-- Opening Marker --

-- ==== Sys2Proof/Machine/EngineEvents.lean ====
section
/-!
DEFINITION. The life of an errand (Table 18-2): queued, started, worked on unit by unit, parked, resumed, published, stalled and replayed (R256 to R258, R271 to
R273, R380 to R387).
-/
namespace Sys2Proof.Machine
open Sys2Proof
open Host (Outcome)

/-! ### Where an errand runs -/

/-- The agent of an errand's accesses, on the tile whose engines, TLB and scratchpad it uses: the one where it was issued, or where a restore has taken it
(R307, R379, R386). -/
def errAgent (tile slot : Nat) (e : Errand) : Agent := { tile := e.at_, ctx := e.ctx, warnTo := e.warnTo, allot := some e.allot, errand := some (tile, slot) }

/-- The tile's engines work for the errand: it is on a tile where its context runs (R28, R30). -/
def errRuns (s : State) (e : Errand) : Bool := e.at_ < 512 && runsOn s e.at_ e.ctx

/-- Residency of the group that holds a tile. -/
def tileResid (s : State) (tile : Nat) : Resid := match (s.tile tile).group with | some g => g.resid | none => .resident

/-- Pre-emption of the group on its tile would park the errand (R385): an attached one always, another one where PARK lies on its path. -/
def parks (s : State) (e : Errand) : Bool := match e.owner with | .thread _ => true | _ => allotPark s e.ctx e.allot

/-- It would not park at once, nor run before the acquires of its restored group (R308, R322, R385). -/
def errResident (s : State) (e : Errand) : Bool :=
  match tileResid s e.at_ with | .resident => true | .restoring => false | _ => !parks s e

/-- The bytes that the errand has fetched, as the table holds them. -/
def withGot (s : State) (tile slot : Nat) (e : Errand) : Errand := { e with got := match s.errand? tile slot with | some x => x.got | none => [] }

/-- Make an errand final as it now stands. -/
def endErrand (s : State) (tile slot : Nat) (e : Errand) (st : EState) (cause : BitVec 6) (sub : Nat) (addr : Word) : State :=
  finalize (s.setErrand tile slot e) tile slot st cause (BitVec.ofNat 8 sub) addr

/-! ### Start -/

/-- Engines that run one after another: matrix and recurrent share one (Table 11-5). -/
def engineGroup (n : Nat) : Nat := if n = 4 then 0 else n
def engineCap (n : Nat) : Nat := match engineGroup n with | 0 => 1 | 1 => 8 | 2 => 8 | 3 => 4 | _ => 16

def isUnstarted (e : Errand) : Bool := e.st = .issued || e.st = .waiting

/-- `after` of an errand: met, failed, or still open (R257, R274). -/
def afterState (s : State) (e : Errand) : Option Bool :=
  if !e.hasAfter then some true else
  if e.depBad then some false else
  match errandOf s e.ctx e.after with
  | none => some true
  | some (_, _, x) => match x.st with
    | .done => some true
    | .failed | .cancelled => some false
    | _ => none

/-- The twin object of the destination, at the start. -/
def destOf (e : Errand) : Option Word :=
  match e.op.toNat with
  | 0x90 => some e.b | 0x92 => some e.b | 0x93 => some e.a | 0x95 => some e.a | 0x96 => some e.a | _ => none
def wantsTwin (e : Errand) : Bool := (destOf e).isSome && (!e.direct || e.op = 0x96)

/-- Every other errand of the device. -/
def otherErrands (s : State) (tile slot : Nat) : List Errand := ((allErrands s).filter fun x => (x.1, x.2.1) ≠ (tile, slot)).map (·.2.2)

/-- Fewer errands than the capacity run on the errand's engine (Table 11-5). -/
def engineFree (s : State) (tile slot : Nat) (e : Errand) : Bool :=
  ((otherErrands s tile slot).filter fun x => x.at_ = e.at_ && engineGroup x.engine = engineGroup e.engine &&
    (x.st = .running || x.st = .publishing)).length < engineCap e.engine

/-- The conditions of R382, the twin object apart. An `sbar` that is not DONE holds later stream errands while it has its slot, a cancelled one too (log 114). -/
def mayRun (s : State) (tile slot : Nat) (e : Errand) : Bool :=
  e.st = .waiting && afterState s e = some true && errRuns s e &&
  !((otherErrands s tile slot).any fun x => x.issuer = e.issuer && x.engine = e.engine && x.order < e.order && isUnstarted x) &&
  !(e.engine = 5 && (otherErrands s tile slot).any fun x => x.op = 0x99 && x.at_ = e.at_ && x.order < e.order && x.st ≠ .done) &&
  engineFree s tile slot e &&
  !ecycSpent s e.ctx e.allot && !energySpent s e.ctx e.allot && mayStart s (dieOf e.at_) (kernClass s e.kernel) && errResident s e

/-- Some other live errand holds the twin object. -/
def twinHeld (s : State) (tile slot o : Nat) : Bool := (otherErrands s tile slot).any fun x => x.twin = some o && !x.st.final

/-- An earlier errand of the same thread, to whichever engine, that has not started wants the same twin object (R76). -/
def twinAhead (s : State) (e : Errand) (o : Nat) : Bool :=
  (allErrands s).any fun x => x.2.2.issuer = e.issuer && x.2.2.order < e.order && isUnstarted x.2.2 && wantsTwin x.2.2 && (match destOf x.2.2 with
    | some d => (match (twinOf s x.2.2.at_ x.2.2.ctx d).2 with | .ok (some t) => t.1 = o | _ => false)
    | none => false)

/-- What an errand's destination comes to at its start: no twin object, one that it takes, one that another holds, a walk to wait for, or a failed translation. -/
inductive TwinAt where
  | none
  | take (o bits size : Nat) (va : Word)
  | held
  | wait
  | bad (f : Fail) (a : Word)
deriving DecidableEq, Repr

/-- The twin object of a destination as its errand may take it (R76, R382). -/
def twinAt (s : State) (tile slot : Nat) (e : Errand) : State × TwinAt :=
  match (if wantsTwin e then destOf e else none) with
  | none => (s, .none)
  | some d =>
    match twinOf s e.at_ e.ctx d with
    | (s, .error f) => (s, if f = notYet then .wait else .bad f d)
    | (s, .ok none) => (s, .none)
    | (s, .ok (some (o, bits, size, va))) => (s, if twinHeld s tile slot o || twinAhead s e o then .held else .take o bits size va)

/-- An errand goes before another at the same engine (R257). -/
def goesFirst (x e : Errand) : Bool := e.prio < x.prio || (x.prio = e.prio && x.order < e.order)

/-- The descriptor an errand reads at its start: where, and how many bytes of each. -/
def descAt (e : Errand) : List (Word × Nat) :=
  match e.op.toNat with
  | 0x92 => [(e.c, 32)] | 0x94 => [(e.a, 64), (e.b, 64)] | 0x96 => [(e.c, 32)] | 0x98 => [(e.a, 64)] | _ => []
def readDesc (s : State) (ag : Agent) : List (Word × Nat) → State × Except Bad (List Byte)
  | [] => (s, .ok [])
  | (a, n) :: r => match readRange s ag a n with
    | (s, .error b) => (s, .error b)
    | (s, .ok x) => match readDesc s ag r with
      | (s, .error b) => (s, .error b)
      | (s, .ok y) => (s, .ok (x ++ y))

/-- Failure of a start check: cause, sub-code, address; none where it passes. -/
abbrev StartBad := Option (BitVec 6 × Nat × Word)

def illegalStart : StartBad := some (cILLEGAL_OPC, 0, 0)

/-- The class checks of R256: a bank whose format has none under `FMT` 23, or a class that the service level does not offer. -/
def classBad (s : State) (e : Errand) : StartBad :=
  let w := (effClass e.fmt (regFmt (e.regs.getD 0 0))).1
  if w = 0 then illegalStart else if 16 ≤ w && s.dev.service = 1 then some (cSERVICE_LEVEL, 0, 0) else none

/-- Groups a valid residency set occupies, from its first. -/
def setRange (s : State) (tile : Nat) : List (Nat × Nat) :=
  (s.tile tile).macros.toList.zipIdx.filterMap fun x => match x.1 with | some r => if r.valid then some (x.2, r.groups) else none | none => none

def mmbGroups (n wb : Nat) : Nat := (n * (if wb = 4 then 1 else wb / 4) + 511) / 512

/-- The member entries of an errand's collective: as they stood when it was formed, or when the errand issued (R337). -/
def collTable (s : State) (home slot : Nat) (e : Errand) : Option (List Member) :=
  match collOf s home slot with
  | some (_, c) => some c.table
  | none => e.ctab

/-- Start checks of each errand (R256, R260 to R262, R268, R269, R271, R337, R338), on the sampled registers and the descriptor read. -/
def startBad (s : State) (home slot : Nat) (e : Errand) : StartBad :=
  let d := e.desc
  let tile := e.at_
  match e.op.toNat with
  | 0x90 => match setOf s tile (fieldOf e.imm 18 2) with
    | none => some (cDEP_FAILED, 0, 0)
    | some _ => classBad s e
  | 0x91 =>
    match classBad s e with
    | some b => some b
    | none =>
      let g := fieldOf e.imm 18 2
      let wb := (effClass e.fmt (regFmt (e.regs.getD 0 0))).1
      let n := mmbN e.imm wb
      let c := mmbGroups n wb
      if nMax g wb < n || (setRange s tile).any fun x => x.1 < g + c && g < x.1 + x.2 && !(g ≤ x.1 && x.1 + x.2 ≤ g + c) then illegalStart else none
  | 0x92 =>
    match setOf s tile (descField d 27 1 % 4) with
    | none => some (cDEP_FAILED, 0, 0)
    | some set =>
      let h := descField d 24 2
      let m := rstepM e
      if h = 0 || 4096 < h || 32 < m || set.n ≠ (descField d 26 1 / 64 + 1) * h ||
          (if e.comp then 2048 else 4096) < descField d 28 2 + m * h || descField d 30 2 ≠ 0 || 64 ≤ descField d 27 1 ||
          (progOf d).any (fun o => 8 ≤ o % 16) then illegalStart
      else classBad s e
  | 0x94 =>
    let slotb := descField d 32 4
    if !patOk (d.drop 64) || descField d 38 2 ≠ 0 || slotb = 0 || slotb % 128 ≠ 0 || 262144 < slotb || descField d 36 1 = 0 || 16 < descField d 36 1 ||
      descField d 37 1 = 0 || 4 < descField d 37 1 then illegalStart else none
  | 0x98 => if patOk d then none else illegalStart
  | 0x96 =>
    let nr := descField d 4 2
    match collTable s home slot e with
    | none => some (cPAGE_PERM, 4, 0)
    | some ms =>
      let rank := descField d 6 2
      if 16 ≤ descField d 16 1 || descField d 17 1 ≠ 0 || (d.drop 20).any (· ≠ 0) || nr = 0 || ms.length ≠ nr ||
        (match ms[rank]? with | some m => m.dev ≠ 0xFF || m.ctx ≠ e.ctx | none => true) ||
        (fieldOf e.md 5 2 = 3 && nr ≤ descField d 18 2) || 24 ≤ (collFmt e).1 then illegalStart
      else if s.dev.service = 1 && ms.any (·.dev ≠ 0xFF) then some (cSERVICE_LEVEL, 0, 0)
      else if ms.any (fun m => m.dev ≠ 0xFF && !peerUsable s m.dev) then some (cLINK_ERR, 0, 0) else none
  | _ => none

/-- Whether two members of a collective agree (R271). -/
def collAgree (x e : Errand) : Bool :=
  descField x.desc 4 2 = descField e.desc 4 2 && descField x.desc 8 8 = descField e.desc 8 8 && fieldOf x.md 5 2 = fieldOf e.md 5 2 && collFmt x = collFmt e

/-- The members of its collective that have started agree with an errand (R271). -/
def collFits (s : State) (home slot : Nat) (e : Errand) : Bool :=
  match collOf s home slot with
  | some (_, c) => c.members.all fun m => m.2 = home * 256 + slot || (match s.errand? (m.2 / 256) (m.2 % 256) with
      | some x => x.desc.isEmpty || collAgree x e
      | none => true)
  | none => false
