-- ==== Sys2Proof/Machine/Sha.lean ====
section
/-!
DEFINITION. SHA-256 of FIPS 180-4 on byte lists (R323).
-/
namespace Sys2Proof.Machine
open Sys2Proof

namespace Sha

/-- The words of a 256-bit number, its most significant first. -/
def wordsOf (v : BitVec 256) : List (BitVec 32) := (List.range 8).map fun i => v.extractLsb' (32 * (7 - i)) 32

/-- The 64 round constants, eight to a row. -/
def consts : List (BitVec 32) :=
  wordsOf 0x428a2f9871374491b5c0fbcfe9b5dba53956c25b59f111f1923f82a4ab1c5ed5 ++
  wordsOf 0xd807aa9812835b01243185be550c7dc372be5d7480deb1fe9bdc06a7c19bf174 ++
  wordsOf 0xe49b69c1efbe47860fc19dc6240ca1cc2de92c6f4a7484aa5cb0a9dc76f988da ++
  wordsOf 0x983e5152a831c66db00327c8bf597fc7c6e00bf3d5a7914706ca635114292967 ++
  wordsOf 0x27b70a852e1b21384d2c6dfc53380d13650a7354766a0abb81c2c92e92722c85 ++
  wordsOf 0xa2bfe8a1a81a664bc24b8b70c76c51a3d192e819d6990624f40e3585106aa070 ++
  wordsOf 0x19a4c1161e376c082748774c34b0bcb5391c0cb34ed8aa4a5b9cca4f682e6ff3 ++
  wordsOf 0x748f82ee78a5636f84c878148cc7020890befffaa4506cebbef9a3f7c67178f2

/-- The eight working values. -/
structure Hash where
  a : BitVec 32
  b : BitVec 32
  c : BitVec 32
  d : BitVec 32
  e : BitVec 32
  f : BitVec 32
  g : BitVec 32
  h : BitVec 32

def Hash.of (v : BitVec 256) : Hash :=
  let w := fun (i : Nat) => (wordsOf v).getD i 0
  { a := w 0, b := w 1, c := w 2, d := w 3, e := w 4, f := w 5, g := w 6, h := w 7 }

def init : Hash := Hash.of 0x6a09e667bb67ae853c6ef372a54ff53a510e527f9b05688c1f83d9ab5be0cd19

/-- The exclusive or of a word's rotations by each amount. -/
def spin (x : BitVec 32) (l : List Nat) : BitVec 32 := l.foldl (fun v n => v ^^^ x.rotateRight n) 0

/-- One round with its constant and schedule word. -/
def round (s : Hash) (kw : BitVec 32 × BitVec 32) : Hash :=
  let t1 := s.h + spin s.e [6, 11, 25] + ((s.e &&& s.f) ^^^ (~~~s.e &&& s.g)) + kw.1 + kw.2
  let t2 := spin s.a [2, 13, 22] + ((s.a &&& s.b) ^^^ (s.a &&& s.c) ^^^ (s.b &&& s.c))
  { a := t1 + t2, b := s.a, c := s.b, d := s.c, e := s.d + t1, f := s.e, g := s.f, h := s.g }

/-- A word's rotations and its shift, as the schedule mixes them. -/
def mix (x : BitVec 32) (l : List Nat) (n : Nat) : BitVec 32 := spin x l ^^^ (x >>> n)

/-- The message schedule: 16 words, extended `n` times (the newest first in `w`). -/
def extend (w : List (BitVec 32)) : Nat → List (BitVec 32)
  | 0 => w
  | n + 1 => extend ((mix (w.getD 1 0) [17, 19] 10 + w.getD 6 0 + mix (w.getD 14 0) [7, 18] 3 + w.getD 15 0) :: w) n

/-- Big-endian words of a byte list. -/
def words : List Byte → List (BitVec 32)
  | a :: b :: c :: d :: r => (a ++ b ++ c ++ d) :: words r
  | _ => []

def block (s : Hash) (bs : List Byte) : Hash :=
  let w := (extend (words bs).reverse 48).reverse
  let r := (consts.zip w).foldl round s
  { a := s.a + r.a, b := s.b + r.b, c := s.c + r.c, d := s.d + r.d, e := s.e + r.e, f := s.f + r.f, g := s.g + r.g, h := s.h + r.h }

/-- `n` blocks of 64 bytes. -/
def blocks (s : Hash) (bs : List Byte) : Nat → Hash
  | 0 => s
  | n + 1 => blocks (block s (bs.take 64)) (bs.drop 64) n

/-- The bytes with their padding: 0x80, zeros, the length in bits as 64 bits, big-endian. -/
def padded (bs : List Byte) : List Byte :=
  bs ++ [0x80#8] ++ List.replicate ((119 - bs.length % 64) % 64) 0 ++ (natLe 8 (bs.length * 8)).reverse

end Sha

/-- SHA-256 of a byte string, as the 32 bytes of the digest with its first byte lowest (R2). -/
def sha256 (bs : List Byte) : BitVec 256 :=
  let p := Sha.padded bs
  let s := Sha.blocks Sha.init p (p.length / 64)
  let beBytes := [s.a, s.b, s.c, s.d, s.e, s.f, s.g, s.h].flatMap fun w => (natLe 4 w.toNat).reverse
  BitVec.ofNat 256 (leNat beBytes)

end Sys2Proof.Machine
end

-- Closing Marker --

YOUR GOAL - Restate the material word for word, but only from its first line through the line containing "(R307, R379, R386). -/".

SOLVED EXERCISE -
-- ==== Sys2Proof/Machine/EngineEvents.lean ====
section
/-!
DEFINITION. The life of an errand (Table 18-2): queued, started, worked on unit by unit, parked, resumed, published, stalled and replayed (R256 to R258, R271 to
R273, R380 to R387).
-/
namespace Sys2Proof.Machine
open Sys2Proof
open Host (Outcome)

/-! ### Where an errand runs -/

/-- The agent of an errand's accesses, on the tile whose engines, TLB and scratchpad it uses: the one where it was issued, or where a restore has taken it
(R307, R379, R386). -/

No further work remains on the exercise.